/-! ### Check 4: formats -/

/-- The formats are an allowed combination for the kind. A format field that a kind fixes at 00h is judged here and not as a
reserved field: FMT_B of SPLIT_SUM and CONVERT, FMT_OUT of ROW_VARIANCE, the formats of MASK, RAW_WORDS and the other kinds
(DESIGN CHOICE, log entry 29). -/
def formatsFit (s : State) (d : TileDesc) : Bool :=
  let wide (x : Nat) : Bool := x ≤ 2
  match d.kind with
  | 1 => (isMx d.fmtA && isMx d.fmtB) || (d.fmtA == d.fmtB && (d.fmtA == 1 || d.fmtA == 2))
  | 0x20 | 0x21 | 0x22 | 0x23 => wide d.fmtA && wide d.fmtB
  | 0x24 => wide d.fmtA && wide d.fmtB && d.fmtOut == 0
  | 0x40 => d.fmtA == 0 && d.fmtB == 0
  | 0x41 => d.fmtB == 0 && d.fmtOut != d.fmtA
  | 0x61 => d.fmtA == 0 && d.fmtB == 0 && d.fmtOut == 1
  | 0x80 => wide d.fmtA && (d.fmtB ≤ 8 || (0x40 ≤ d.fmtB && d.fmtB ≤ 0x7F
      && (s.mpState (d.fmtB - 0x40) == 2 || s.mpState (d.fmtB - 0x40) == 3)))
  | 0xA0 => !mvTrans d || wide d.fmtA
  | k => isMove d || (d.fmtA == 0 && d.fmtB == 0 && d.fmtOut == 0 && k != 0)

/-- Check 4: TRANSPOSE_FORMAT for a transposing move of MX data (03 R67), TILE_FORMAT for the rest. -/
def formatCheck (s : State) (g : Nat) (d : TileDesc) : Option Name :=
  if d.kind == 0xA0 && mvTrans d && isMx d.fmtA then some .transposeFormat
  else if !s.formatsFit d || (look (s.grove g).progs d.program).isNone then some .tileFormat
  else none

/-! ### Check 5: flags and ranges of fields -/

/-- The fields of a MATMUL tile (03 R46, R57, R62). -/
def matmulFields (d : TileDesc) : Bool :=
  d.k != 0 && d.k % 32 == 0 && d.strideA % 64 == 0 && d.strideB % 64 == 0 && d.strideOut % 64 == 0
    && rowBytes d.fmtA d.k ≤ d.strideA && rowBytes d.fmtB d.k ≤ d.strideB

/-- The fields of a row tile (06 R109, R110). -/
def rowFields (d : TileDesc) : Bool :=
  let both := rowFirst d && rowLast d
  let whole := d.k == rowLen d
  let rows := 1 ≤ rowCount d && rowCount d ≤ 64
  rows && d.auxAddr % 64 == 0 && d.k != 0 && d.k % 64 == 0 && rowLen d % 64 == 0 && d.k ≤ rowLen d
    && d.strideA % 64 == 0 && d.strideB % 64 == 0 && d.strideOut % 64 == 0
    && (if rowPass d == 0 then both && whole else both == whole)

/-- The fields of an update tile and its program (09 R192, R193, R196, R201). -/
def updateFields (s : State) (g c : Nat) (d : TileDesc) : Bool :=
  let area := s.area g c d
  let ok := d.auxAddr % 64 == 0 && d.strideOut % 64 == 0 && hasEnd area
  if d.kind == 0x62 then ok && scalarOk (program area) && areaOk area 0
  else ok && 1 ≤ blockCount d && blockCount d ≤ 64 && elementOk (program area) []
    && areaOk area (blockCount d)

/-- The fields of a move tile (11 R234 to R236; 07 R139). -/
def moveFields (s : State) (d : TileDesc) : Bool :=
  let lines := 1 ≤ d.k && d.k ≤ 2048
  match d.kind with
  | 0xA0 =>
    let w := if d.fmtA == 0 then 64 else 32
    lines && (!mvTrans d || (mvTier d == 1 && !mvOut d && mvModule d == s.ownModule && d.k % w == 0 && mvLine d % w == 0))
      && ((mvSeq d).isNone || (mvTier d == 2 && !mvOut d)) && ((mvSeq d).isSome || d.strideB % 4096 == 0)
  | 0xA1 => 1 ≤ pgCount d && pgCount d ≤ 16 && d.strideOut % 64 == 0 && d.strideB % 64 == 0
      && pgLayer d < s.rd (0x4140 + d.clearing) 4 && pgHead d < s.rd (0x4140 + d.clearing) 5
      && pgSeq d < s.rd (0x4140 + d.clearing) 9
  | 0xA2 => 1 ≤ pgCount d && pgCount d ≤ 256 && pgLayer d < s.rd (0x4140 + d.clearing) 4
      && pgHead d < s.rd (0x4140 + d.clearing) 5 && pgSeq d < s.rd (0x4140 + d.clearing) 9
  | 0xA4 | 0xA5 => d.k == 64 && mvLine d % 64 == 0
  | _ => lines

/-- The fields of a kind lie in the range, multiple or relation stated for them. -/
def fieldsOk (s : State) (g c : Nat) (d : TileDesc) : Bool :=
  match d.kind with
  | 1 => matmulFields d
  | 0x40 => d.k != 0 && d.k % 64 == 0 && d.strideA % 64 == 0 && d.strideOut % 64 == 0 && 2 ≤ d.strideB && d.strideB ≤ 4095
  | 0x41 => d.k != 0 && d.k % 64 == 0 && d.strideA % 64 == 0 && d.strideOut % 64 == 0
  | 0x50 => true
  | 0x60 | 0x61 | 0x62 => s.updateFields g c d
  | 0x64 | 0x65 | 0x66 | 0x67 => d.strideA % 64 == 0 && d.strideB % 64 == 0 && d.strideOut % 64 == 0
  | 0x80 | 0x81 | 0x82 => d.k != 0 && d.k % 64 == 0 && d.auxAddr % 64 == 0
  | k => if isRowKind k then rowFields d else s.moveFields d

/-- The chain a clearing has open on a cell: the tiles of its last slots that still wait for a successor (03 R63). Slots are
consecutive among the clearing's own: another clearing's tile loaded between breaks no chain (DESIGN CHOICE, log entry
29). -/
def openChain (s : State) (n g c : Nat) : List TileSlot :=
  let mine := (s.cell g c).slots.filter fun t => t.desc.clearing == n
  let run := mine.foldl (fun acc t => if t.chainHead then [t] else acc ++ [t]) []
  match run.getLast? with
  | some t => if chained t.desc then run else []
  | none => []

/-- The flag rules of 03 R46 and R63 to R65 on a tile after the tiles `ch` of its open chain: the TILE_ID of the tile
that breaks one. -/
def flagsBroken (ch : List TileSlot) (d : TileDesc) : Option Nat :=
  let same := match ch.head? with
    | some t => d.kind == 1 && t.desc.fmtA == d.fmtA && t.desc.fmtB == d.fmtB && t.desc.fmtOut == d.fmtOut
    | none => true
  let pred := ch.getLast?.map (·.desc)
  let held := match pred with
    | some p => noWrite p
    | none => false
  if (d.kind != 1 && d.flags != 0) || !same || (chained d && 7 ≤ ch.length) || (noWrite d && !chained d)
      || (hasBlockMask d && (chained d || !ch.isEmpty)) || (continues d && !held) then some d.tileId
  else match pred with
    | some p => if noWrite p && !continues d then some p.tileId else none
    | none => none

+-------+

### Description of the task
Every line of the entries that includes "slots" must be copied into the answer.

### Output for this task
/-- The chain a clearing has open on a cell: the tiles of its last slots that still wait for a successor (03 R63). Slots are
  let mine := (s.cell g c).slots.filter fun t => t.desc.clearing == n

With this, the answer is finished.